Etomoxir inhibits ketogenesis, gluconeogenesis, and increases glucose oxidation in fasted and diabetic animals (ref. 11; 41) and humans (ref. 19; 89) by lowering the rate of long-chain fatty acid oxidation. As a consequence, the NADH2 /NAD ratio is decreased and the end-product of the ß-oxidation – acetyl-CoA – is reduced. The reduction of acetyl-CoA limits the ketogenesis. Due to the fact that acetyl- CoA is an activator of the pyruvate carboxylase, a decrease in acetyl-CoA leads to a deactivation of pyruvate carboxylase and limits so the synthesis of oxaloacetate as a glucose precursor in the liver. A second mechanism for inhibition of gluconeogenesis is the decrease of pyruvate due to an increase in the flux through the pyruvate dehydrogenase (PDH) reaction. It has been shown that Etomoxir increases both, total PDH activity and the active form of PDH, respectively. The changes in NADH2/NAD and the decrease in acetyl-CoA/CoASH ratio also favour glycolysis and glucose oxidation as key enzymes of glycolysis (phospho-fructokinase, PDH) become de-inhibited.

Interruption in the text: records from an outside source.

theorem execResumeThreadRetry_canon {part} {s : State} (hm : s.m.Canon) : NextCanon (execResumeThreadRetry part s) := by
  refine ringDo_canon hm fun m p ops h => ?_
  grind [ringDo_canon, Answer.Canon, letGo_canon, updCopyOf_canon]

theorem execResumeThreadAbandon_canon {part} {s : State} (hm : s.m.Canon) : NextCanon (execResumeThreadAbandon part s) := by
  refine ringDo_canon hm fun m p ops h => ?_
  grind [ringDo_canon, Answer.Canon, faultGroup_canon, dropCmd_canon, letGo_canon, updCopyOf_canon]

theorem execResumeThreadValue_canon {part} {s : State} (hm : s.m.Canon) : NextCanon (execResumeThreadValue part s) := by
  refine ringDo_canon hm fun m p ops h => ?_
  grind [ringDo_canon, Answer.Canon, putKBoth_canon, letGo_canon, resumeCmd_canon]

theorem execSaveGroup_canon {part} {s : State} (hm : s.m.Canon) : NextCanon (execSaveGroup part s) := by
  refine ringDo_canon hm fun m p ops h => ?_
  grind [ringDo_canon, Answer.Canon, Mach.updPart_canon, beginSave_canon]

theorem execServiceReply_canon {part} {s : State} (hm : s.m.Canon) : NextCanon (execServiceReply part s) := by
  refine ringDo_canon hm fun m p ops h => ?_
  grind [ringDo_canon, Answer.Canon, wakeKernel_canon, Mach.updCtx_canon, goOn_canon, acqDo_canon]

theorem execCreateQueue_canon {part} {s : State} (hm : s.m.Canon) : NextCanon (execCreateQueue part s) := by
  refine ringDo_canon hm fun m p ops h => ?_
  grind [ringDo_canon, Answer.Canon, => newQueue_canon]

theorem execQuiesce_canon {part} {s : State} (hm : s.m.Canon) : NextCanon (execQuiesce part s) := by
  refine ringDo_canon hm fun m p ops h => ?_
  grind [ringDo_canon, Answer.Canon, quiesceQueue_canon]

theorem execReopen_canon {part} {s : State} (hm : s.m.Canon) : NextCanon (execReopen part s) := by
  refine ringDo_canon hm fun m p ops h => ?_
  grind [ringDo_canon, Answer.Canon, Mach.updQueue_canon]

theorem execDestroyQueue_canon {part} {s : State} (hm : s.m.Canon) : NextCanon (execDestroyQueue part s) := by
  refine ringDo_canon hm fun m p ops h => ?_
  grind [ringDo_canon, Answer.Canon, quiesceQueue_canon, endEmpty_canon, Mach.updQueue_canon]

theorem execQueueStatus_canon {part} {s : State} (hm : s.m.Canon) : NextCanon (execQueueStatus part s) := by
  refine ringDo_canon hm fun m p ops h => ?_
  grind [ringDo_canon, Answer.Canon, publishBytes_canon]

theorem execHoldTimeExpire_canon {qid} {s : State} (hm : s.m.Canon) : NextCanon (execHoldTimeExpire qid s) := by
  refine nextCanon_onMach ?_
  grind [quiesceQueue_canon]

theorem execAdmitAdd_canon {part} {s : State} (hm : s.m.Canon) : NextCanon (execAdmitAdd part s) := by
  refine ringDo_canon hm fun m p ops h => ?_
  grind [ringDo_canon, Answer.Canon, Mach.updPart_canon]
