-- ==== Sys2Proof/WellFormed.lean ====
section
/-! DEFINITION. Which command words are legal: the opcode map of 30_encoding.md R77 as match and mask rows (R76), and the
verdict of R79. An Instr holds only the operand fields of its format, each at its full width, and R73 makes every
operand value legal, so the checks are on words. -/

namespace Sys2Proof

/-- One row of R77: a word selects it when `(w AND mask) = match` (R76). -/
structure OpRow where
  mnemonic : String
  pattern  : CmdWord
  mask     : CmdWord
deriving DecidableEq, Repr

/-- R76: the word selects the row. -/
def OpRow.selects (r : OpRow) (w : CmdWord) : Bool := w &&& r.mask == r.pattern

/-- The complete opcode map of R77, in its order. -/
def opRows : List OpRow :=
  [ ⟨"INIT", 0x010000000000#48, 0xFFFFFFFFFFFF#48⟩,
    ⟨"STAT", 0x020000000000#48, 0xFFFFFFFFFFFF#48⟩,
    ⟨"FSET", 0x100000000000#48, 0xFF0000000000#48⟩,
    ⟨"FCNT", 0x110000000000#48, 0xFF00FFFFFFFF#48⟩,
    ⟨"FGET", 0x120000000000#48, 0xFF00FFFFFFFF#48⟩,
    ⟨"FTOT", 0x130000000000#48, 0xFFFFFFFFFFFF#48⟩,
    ⟨"BUILD", 0x200000000000#48, 0xFFFFFFFFFFFF#48⟩,
    ⟨"NGET", 0x210000000000#48, 0xFFFF00000000#48⟩,
    ⟨"GEN", 0x300000000000#48, 0xFFFFFFFFFFFF#48⟩,
    ⟨"CLEN", 0x310000000000#48, 0xFF00FFFFFFFF#48⟩,
    ⟨"CBIT", 0x320000000000#48, 0xFF0000000000#48⟩,
    ⟨"PBIT", 0x400000000000#48, 0xFFFEFFFFFFFF#48⟩,
    ⟨"ENC", 0x410000000000#48, 0xFF00FFFFFFFF#48⟩,
    ⟨"FLUSH", 0x420000000000#48, 0xFFFFFFFFFFFF#48⟩,
    ⟨"DBEGIN", 0x500000000000#48, 0xFFFFFFFFFFFF#48⟩,
    ⟨"DEC", 0x510000000000#48, 0xFF00FFFFFFFF#48⟩,
    ⟨"DEND", 0x520000000000#48, 0xFFFFFFFFFFFF#48⟩,
    ⟨"OLEN", 0x600000000000#48, 0xFFFFFFFFFFFF#48⟩,
    ⟨"ORD", 0x610000000000#48, 0xFFFF00000000#48⟩ ]

/-- R79: a word is legal when it selects a row of R77, else it is illegal. -/
def legalWord (w : CmdWord) : Bool := opRows.any (fun r => r.selects w)

/-- Every term of Instr is a legal command: its operands are exactly the operand fields of its format (R72), and no
operand value is an encoding error (R73: idx > 510, addr >= OLEN, pos >= CLEN are RANGE faults of a legal word). -/
def Instr.wellFormed : Instr → Bool
  | .init | .stat | .ftot | .build | .gen | .flush | .dbegin | .dend | .olen => true   -- format Z
  | .fcnt _ | .fget _ | .clen _ | .enc _ | .dec _ => true                              -- format S
  | .fset _ _ | .cbit _ _ => true                                                      -- format SB
  | .nget _ | .ord _ => true                                                           -- format B
  | .pbit _ => true                                                                    -- format T

end Sys2Proof
end

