/-- R33: the state after hardware reset, and after every INIT, element by element. -/
def Obligations.ResetStateValues : Prop :=
  (∀ b, Htc.reset.count b = 0) ∧ (∀ i, Htc.reset.nodeAt i = Node.zero) ∧ Htc.reset.rootv = false ∧
  Htc.reset.root = 0 ∧ Htc.reset.nleaf = 0 ∧ Htc.reset.nint = 0 ∧
  (∀ b, (Htc.reset.codeOf b).cv = false ∧ (Htc.reset.codeOf b).clen = 0 ∧ (Htc.reset.codeOf b).string = []) ∧
  Htc.reset.acc = 0 ∧ Htc.reset.nbits = 0 ∧ Htc.reset.olen = 0 ∧ Htc.reset.omem = [] ∧ Htc.reset.cur = 0 ∧
  Htc.reset.phase = .load ∧ Htc.reset.err = none ∧ State.reset.htc = Htc.reset ∧
  (∀ (s : State) (rest : List HostInput), s.inputs = .reset :: rest →
    ∃ t, step s = .next t ∧ t.htc = Htc.reset) ∧
  ∀ s : State, ∃ t, exec .init s = .next t ∧ t.htc = Htc.reset

/-- R38 holds of the reset state, whatever OUT_CAP the instance was built with. -/
def Obligations.ResetMeetsTheInvariant : Prop :=
  ∀ c : Config, (State.resetWith c).Inv

/-- R38: every step keeps the invariants between commands, from every state that has them. -/
def Obligations.StepKeepsTheInvariant : Prop :=
  ∀ s t : State, s.Inv → step s = .next t → t.Inv

/-- R242: from every state with the invariants of R38, every step answers a next state: HTC cannot hang, and no word is
without a response. -/
def Obligations.StepNeverStops : Prop :=
  ∀ s : State, s.Inv → ∃ t, step s = .next t

/-- Every step keeps OMEM's canonical form, from every state that has it. -/
def Obligations.StepKeepsOmemCanonical : Prop :=
  ∀ s t : State, Memory.wf s.htc.omem → step s = .next t → Memory.wf t.htc.omem

/-- R232: no step changes OUT_CAP; R26: bytes are only ever appended, never overwritten, until INIT or reset empties OMEM. -/
def Obligations.StepKeepsCapacityAndWrittenBytes : Prop :=
  ∀ s t : State, step s = .next t → t.cfg = s.cfg ∧
    (s.Inv → t.htc = Htc.reset ∨ ∀ a, a < s.htc.olen.toNat → t.htc.omem.read a = s.htc.omem.read a)

/-- R74, R75: a word gets exactly one response; DATA is 0 whenever STATUS is not OK, and for every command that is not a
read. -/
def Obligations.OneResponsePerWord : Prop :=
  ∀ (s t : State) (w : CmdWord) (rest : List HostInput), s.inputs = .command w :: rest → step s = .next t →
    t.inputs = rest ∧ ∃ r, t.rsps = s.rsps ++ [r] ∧ (r.status ≠ .ok → r.data = 0) ∧
      ∀ i, decode w = some i → isRead i = false → r.data = 0

/-- R203: a word whose response is a fault changed nothing but ERR and PHASE, and PHASE was not FAULT. -/
def Obligations.FaultChangesOnlyErrAndPhase : Prop :=
  ∀ (s t : State) (w : CmdWord) (rest : List HostInput) (d : Data) (c : FaultCode),
    s.inputs = .command w :: rest → step s = .next t → t.rsps = s.rsps ++ [{ status := .fault c, data := d }] →
    d = 0 ∧ s.htc.phase ≠ .fault ∧ t.htc = { s.htc with err := some c, phase := .fault }

/-- R204: in phase FAULT a legal INIT and a legal STAT execute, and every other word, legal or illegal, is refused: FAULTED,
DATA 0, no state changes. -/
def Obligations.FaultPhaseRefusesEveryOtherWord : Prop :=
  ∀ (s : State) (w : CmdWord) (rest : List HostInput), s.inputs = .command w :: rest → s.htc.phase = .fault →
    (decode w = some .init → step s = .next (({ s with inputs := rest } : State).answered Htc.reset 0)) ∧
    (decode w = some .stat → ∃ d : Data, step s = .next (({ s with inputs := rest } : State).answered s.htc d) ∧
      d.extractLsb' 0 3 = 7 ∧ d.extractLsb' 4 4 = errBits s.htc.err) ∧
    (decode w ≠ some .init → decode w ≠ some .stat → step s = .next ({ s with inputs := rest } : State).turnedAway)
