-- ==== Sys2Proof/Laws/CodeBook.lean ====
section
/-! SUPPORT. The unfolding of `visit` (42_codebook.md R131) and the string a CodeBook entry holds (10_state.md R24). -/

namespace Sys2Proof.Machine

variable {arena : Vector Node 511}

theorem visit_leaf {n : NodeIdx} (fuel : Nat) (acc : BitString) (book : Vector CodeEntry 256)
    (h : (arenaGet arena n).leaf = true) : visit arena (fuel + 1) n acc book = recordLeaf n acc book := by
  simp [visit, h]

theorem visit_internal {n : NodeIdx} (fuel : Nat) (acc : BitString) (book : Vector CodeEntry 256)
    (h : (arenaGet arena n).leaf = false) :
    visit arena (fuel + 1) n acc book =
      (visit arena fuel (arenaGet arena n).left (acc ++ [false]) book).bind
        (fun b => visit arena fuel (arenaGet arena n).right (acc ++ [true]) b) := by
  simp only [visit, h, Bool.false_eq_true, if_false]
  cases visit arena fuel (arenaGet arena n).left (acc ++ [false]) book <;> rfl

/-- A leaf of a byte value with a path of at most 255 bits is recorded. -/
theorem recordLeaf_ok {b : Byte} {acc : BitString} {book : Vector CodeEntry 256} (h : acc.length ≤ 255) :
    recordLeaf (leafIdx b) acc book = .ok (tableSet book b (codeOfPath acc)) := by
  have hb : b.toNat < 256 := b.isLt
  simp [recordLeaf, hb, maxLen, h]

@[simp] theorem codeOfPath_cv (p : BitString) : (codeOfPath p).cv = true := rfl

theorem codeOfPath_clen {p : BitString} (h : p.length ≤ 255) : (codeOfPath p).clen.toNat = p.length := by
  simp [codeOfPath]
  omega

/-- The string of a recorded path is the path. -/
theorem codeOfPath_string {p : BitString} (h : p.length ≤ 255) : (codeOfPath p).string = p := by
  unfold CodeEntry.string
  rw [codeOfPath_clen h]
  apply List.ext_getElem
  · simp [codeOfPath]
    omega
  · intro k h1 h2
    simp [codeOfPath, h2]

@[simp] theorem emptyBook_get (b : Byte) : tableGet emptyBook b = CodeEntry.zero := by simp [emptyBook]

@[simp] theorem CodeEntry.zero_string : CodeEntry.zero.string = [] := by simp [CodeEntry.zero, CodeEntry.string]

end Sys2Proof.Machine
end

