theorem encode_of_formatSB {f : Byte → BitVec 32 → Instr} (hf : ∀ x y, encode (f x y) = cmdWord op x y)
    (h : formatSB a b f = some i) : encode i = cmdWord op a b := by
  obtain rfl : f a b = i := Option.some.inj h
  exact hf a b

theorem encode_of_formatB {f : BitVec 32 → Instr} (hf : ∀ y, encode (f y) = cmdWord op 0 y)
    (h : formatB a b f = some i) : encode i = cmdWord op a b := by
  obtain ⟨rfl, rfl⟩ : a = 0 ∧ f b = i := by simpa [formatB] using h
  exact hf b

theorem encode_of_formatT {f : Bool → Instr} (hf : ∀ bit, encode (f bit) = cmdWord op (bitByte bit) 0)
    (h : formatT a b f = some i) : encode i = cmdWord op a b := by
  obtain ⟨⟨ha, rfl⟩, rfl⟩ : (a.extractLsb' 1 7 = 0 ∧ b = 0) ∧ f (a.getLsbD 0) = i := by simpa [formatT] using h
  rw [hf, bitByte_of_high_zero ha]

theorem cmdWord_of_toNat {k : Nat} (hop : op.toNat = k) : cmdWord (BitVec.ofNat 8 k) a b = cmdWord op a b := by
  rw [← hop, BitVec.ofNat_toNat, BitVec.setWidth_eq]

/-- The fields the decoder accepts are those of the word of the command it answers. -/
theorem encode_of_decodeFields (h : decodeFields op a b = some i) : encode i = cmdWord op a b := by
  unfold decodeFields at h
  split at h
  case h_1 hop | h_2 hop | h_6 hop | h_7 hop | h_9 hop | h_14 hop | h_15 hop | h_17 hop | h_18 hop =>
    rw [← cmdWord_of_toNat hop]
    exact encode_of_formatZ rfl h
  case h_4 hop | h_5 hop | h_10 hop | h_13 hop | h_16 hop =>
    rw [← cmdWord_of_toNat hop]
    exact encode_of_formatS (fun _ => rfl) h
  case h_3 hop | h_11 hop =>
    rw [← cmdWord_of_toNat hop]
    exact encode_of_formatSB (fun _ _ => rfl) h
  case h_8 hop | h_19 hop =>
    rw [← cmdWord_of_toNat hop]
    exact encode_of_formatB (fun _ => rfl) h
  case h_12 hop =>
    rw [← cmdWord_of_toNat hop]
    exact encode_of_formatT encode_pbit h
  case h_20 => cases h

/-- Settles O3: a word is the word of its fields. -/
theorem encodeOfDecodeIsIdentity : Obligations.EncodeOfDecodeIsIdentity := by
  intro w i h
  rw [encode_of_decodeFields h, cmdWord_fields]

/-- A word decodes to the one command whose word it is. -/
theorem decode_eq_some_iff {w : CmdWord} : decode w = some i ↔ encode i = w :=
  ⟨encodeOfDecodeIsIdentity w i, fun h => h ▸ decodeOfEncodeIsIdentity i⟩

/-- Settles O1: the words of the test vectors, decoded. -/
theorem testVectorWordsDecode : Obligations.TestVectorWordsDecode := by
  unfold Obligations.TestVectorWordsDecode
  decide

end Sys2Proof
end

section
/-! PROOFS. The family of 30_encoding.md, the opcode map (R76, R77): the words a row selects are the words of the
commands with its mnemonic, so rows that share a word are one row. -/

namespace Sys2Proof

variable {op a o x n : BitVec 8} {b y k : BitVec 32} {w : CmdWord} {r : OpRow} {name : String}

/-! ### The words a row selects -/

theorem cmdWord_inj : cmdWord o x y = cmdWord op a b ↔ o = op ∧ x = a ∧ y = b := by
  refine ⟨fun h => ⟨?_, ?_, ?_⟩, fun ⟨ho, hx, hy⟩ => by rw [ho, hx, hy]⟩
  · simpa using congrArg fieldOp h
  · simpa using congrArg fieldA h
  · simpa using congrArg fieldB h

theorem and_ones8 (x : BitVec 8) : x &&& 0xFF = x := BitVec.and_allOnes
theorem and_ones32 (y : BitVec 32) : y &&& 0xFFFFFFFF = y := BitVec.and_allOnes

/-- A row whose mask has all bits of OP fixes OP, and compares A and B under their masks. -/
theorem OpRow.selects_iff : (OpRow.mk name (cmdWord op a b) (cmdWord 0xFF n k)).selects w = true ↔
    fieldOp w = op ∧ fieldA w &&& n = a ∧ fieldB w &&& k = b := by
  conv_lhs => rw [← cmdWord_fields w]
  rw [OpRow.selects, cmdWord_and, beq_iff_eq, cmdWord_inj, and_ones8]

/-- Every word the row selects is the word of a command with the row's mnemonic. -/
def OpRow.Spelled (r : OpRow) : Prop :=
  ∀ w, r.selects w = true → ∃ i : Instr, i.mnemonic = r.mnemonic ∧ encode i = w

theorem OpRow.Spelled.formatZ (op : BitVec 8) (j : Instr) (hn : j.mnemonic = name) (hj : encode j = cmdWord op 0 0) :
    OpRow.Spelled ⟨name, cmdWord op 0 0, cmdWord 0xFF 0xFF 0xFFFFFFFF⟩ := by
  intro w hw
  obtain ⟨rfl, ha, hb⟩ := OpRow.selects_iff.1 hw
  rw [and_ones8] at ha
  rw [and_ones32] at hb
  exact ⟨j, hn, by rw [hj, ← ha, ← hb, cmdWord_fields]⟩

theorem OpRow.Spelled.formatS (op : BitVec 8) (f : Byte → Instr) (hn : ∀ x, (f x).mnemonic = name)
    (hf : ∀ x, encode (f x) = cmdWord op x 0) :
    OpRow.Spelled ⟨name, cmdWord op 0 0, cmdWord 0xFF 0 0xFFFFFFFF⟩ := by
  intro w hw
  obtain ⟨rfl, -, hb⟩ := OpRow.selects_iff.1 hw
  rw [and_ones32] at hb
  exact ⟨f (fieldA w), hn _, by rw [hf, ← hb, cmdWord_fields]⟩

theorem OpRow.Spelled.formatSB (op : BitVec 8) (f : Byte → BitVec 32 → Instr) (hn : ∀ x y, (f x y).mnemonic = name)
    (hf : ∀ x y, encode (f x y) = cmdWord op x y) :
    OpRow.Spelled ⟨name, cmdWord op 0 0, cmdWord 0xFF 0 0⟩ := by
  intro w hw
  obtain ⟨rfl, -, -⟩ := OpRow.selects_iff.1 hw
  exact ⟨f (fieldA w) (fieldB w), hn _ _, by rw [hf, cmdWord_fields]⟩

theorem OpRow.Spelled.formatB (op : BitVec 8) (f : BitVec 32 → Instr) (hn : ∀ y, (f y).mnemonic = name)
    (hf : ∀ y, encode (f y) = cmdWord op 0 y) :
    OpRow.Spelled ⟨name, cmdWord op 0 0, cmdWord 0xFF 0xFF 0⟩ := by
  intro w hw
  obtain ⟨rfl, ha, -⟩ := OpRow.selects_iff.1 hw
  rw [and_ones8] at ha
  exact ⟨f (fieldB w), hn _, by rw [hf, ← ha, cmdWord_fields]⟩

theorem OpRow.Spelled.formatT (op : BitVec 8) (f : Bool → Instr) (hn : ∀ bit, (f bit).mnemonic = name)
    (hf : ∀ bit, encode (f bit) = cmdWord op (bitByte bit) 0) :
    OpRow.Spelled ⟨name, cmdWord op 0 0, cmdWord 0xFF 0xFE 0xFFFFFFFF⟩ := by
  intro w hw
  obtain ⟨rfl, ha, hb⟩ := OpRow.selects_iff.1 hw
  have hhigh : (fieldA w).extractLsb' 1 7 = 0 := by
    have h7 := congrArg (BitVec.extractLsb' 1 7) ha
    rw [BitVec.extractLsb'_and] at h7
    exact (BitVec.and_allOnes (x := (fieldA w).extractLsb' 1 7)).symm.trans h7
  rw [and_ones32] at hb
  exact ⟨f ((fieldA w).getLsbD 0), hn _, by rw [hf, bitByte_of_high_zero hhigh, ← hb, cmdWord_fields]⟩

/-- Every row of R77 selects only the words of its own command. -/
theorem opRows_spelled : ∀ r ∈ opRows, r.Spelled := by
  simp only [opRows, List.forall_mem_cons]
  exact ⟨
    .formatZ 0x01 .init rfl rfl,
    .formatZ 0x02 .stat rfl rfl,
    .formatSB 0x10 .fset (fun _ _ => rfl) (fun _ _ => rfl),
    .formatS 0x11 .fcnt (fun _ => rfl) (fun _ => rfl),
    .formatS 0x12 .fget (fun _ => rfl) (fun _ => rfl),
    .formatZ 0x13 .ftot rfl rfl,
    .formatZ 0x20 .build rfl rfl,
    .formatB 0x21 .nget (fun _ => rfl) (fun _ => rfl),
    .formatZ 0x30 .gen rfl rfl,
    .formatS 0x31 .clen (fun _ => rfl) (fun _ => rfl),
    .formatSB 0x32 .cbit (fun _ _ => rfl) (fun _ _ => rfl),
    .formatT 0x40 .pbit (fun _ => rfl) encode_pbit,
    .formatS 0x41 .enc (fun _ => rfl) (fun _ => rfl),
    .formatZ 0x42 .flush rfl rfl,
    .formatZ 0x50 .dbegin rfl rfl,
    .formatS 0x51 .dec (fun _ => rfl) (fun _ => rfl),
    .formatZ 0x52 .dend rfl rfl,
    .formatZ 0x60 .olen rfl rfl,
    .formatB 0x61 .ord (fun _ => rfl) (fun _ => rfl),
    List.forall_mem_nil _⟩

/-- Every command's word selects the row of its mnemonic. -/
theorem encode_selects_row (i : Instr) : Laws.WordOfRow.Statement i := by
  cases i with
  | init => exact Laws.WordOfRow.init
  | stat => exact Laws.WordOfRow.stat
  | fset sym count => exact Laws.WordOfRow.fset sym count
  | fcnt byte => exact Laws.WordOfRow.fcnt byte
  | fget sym => exact Laws.WordOfRow.fget sym
  | ftot => exact Laws.WordOfRow.ftot
  | build => exact Laws.WordOfRow.build
  | nget idx => exact Laws.WordOfRow.nget idx
  | gen => exact Laws.WordOfRow.gen
  | clen sym => exact Laws.WordOfRow.clen sym
  | cbit sym pos => exact Laws.WordOfRow.cbit sym pos
  | pbit bit => exact Laws.WordOfRow.pbit bit
  | enc byte => exact Laws.WordOfRow.enc byte
  | flush => exact Laws.WordOfRow.flush
  | dbegin => exact Laws.WordOfRow.dbegin
  | dec byte => exact Laws.WordOfRow.dec byte
  | dend => exact Laws.WordOfRow.dend
  | olen => exact Laws.WordOfRow.olen
  | ord addr => exact Laws.WordOfRow.ord addr

theorem opRows_mnemonic_nodup : (opRows.map OpRow.mnemonic).Nodup := by decide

A lot of evidences have been accumulated from animal and human studies that Etomoxir can increase glucose oxidation and insulin sensitivity and decrease both, blood lipids and muscle lipids, respectively. The cause for this might be increase in the LCFA-CoA/LCFA-carnitine ratio by blockade of the entry of LCFA-CoA into the mitochondria. This enhances the re-esterification but also leads to feedback inhibition of lipolysis and fatty acid de-novo synthesis as has been demonstrated in hepatocytes, isolated heart and rat in vivo experiments. (ref. 83; 187). In humans, healthy or diabetic, Etomoxir lowers blood triglycerides up to more than 50 %. There are evidences that Etomoxir reduces insulin resistance in insulin-resistant humans as type 2 diabetics (ref. 29; 55; 65; 89; 93; 113; 123; 147; 172). Etomoxir has no direct effect on insulin secretion but there are hints that Etomoxir has a positive effect on insulin binding on the insulin receptor in hepatocytes (ref. 90).

Therapeutic effects of Etomoxir could be shown in different diabetic animals as STZ-diabetic rats, genetically diabetic mice (db/db), and sand rats. Animals in these studies showed a significant decrease in fasting blood glucose concentration and urinary glucose excretion as well as an improved glucose tolerance test (ref. 40; 133). These effects were proportional to the dose and duration of treatment, and were parallel to increased food utilization and decreased water intake. In this long-term experiment with db/db mice, the life-span of treated animals were significantly prolonged in comparison with the untreated animals (ref.40).

The results of the human pharmacological and clinical phase II studies demonstrate that Etomoxir is safe and well tolerated up to
160 mg/die. The clinical phase II studies in type 2 diabetics show a moderate dose-dependent decrease in fasting blood glucose and a marked decrease in blood triglycerides, total and LDL-cholesterol, and ketone bodies, while HDL-cholesterol increases statistically significant (ref. 56; 65; 89).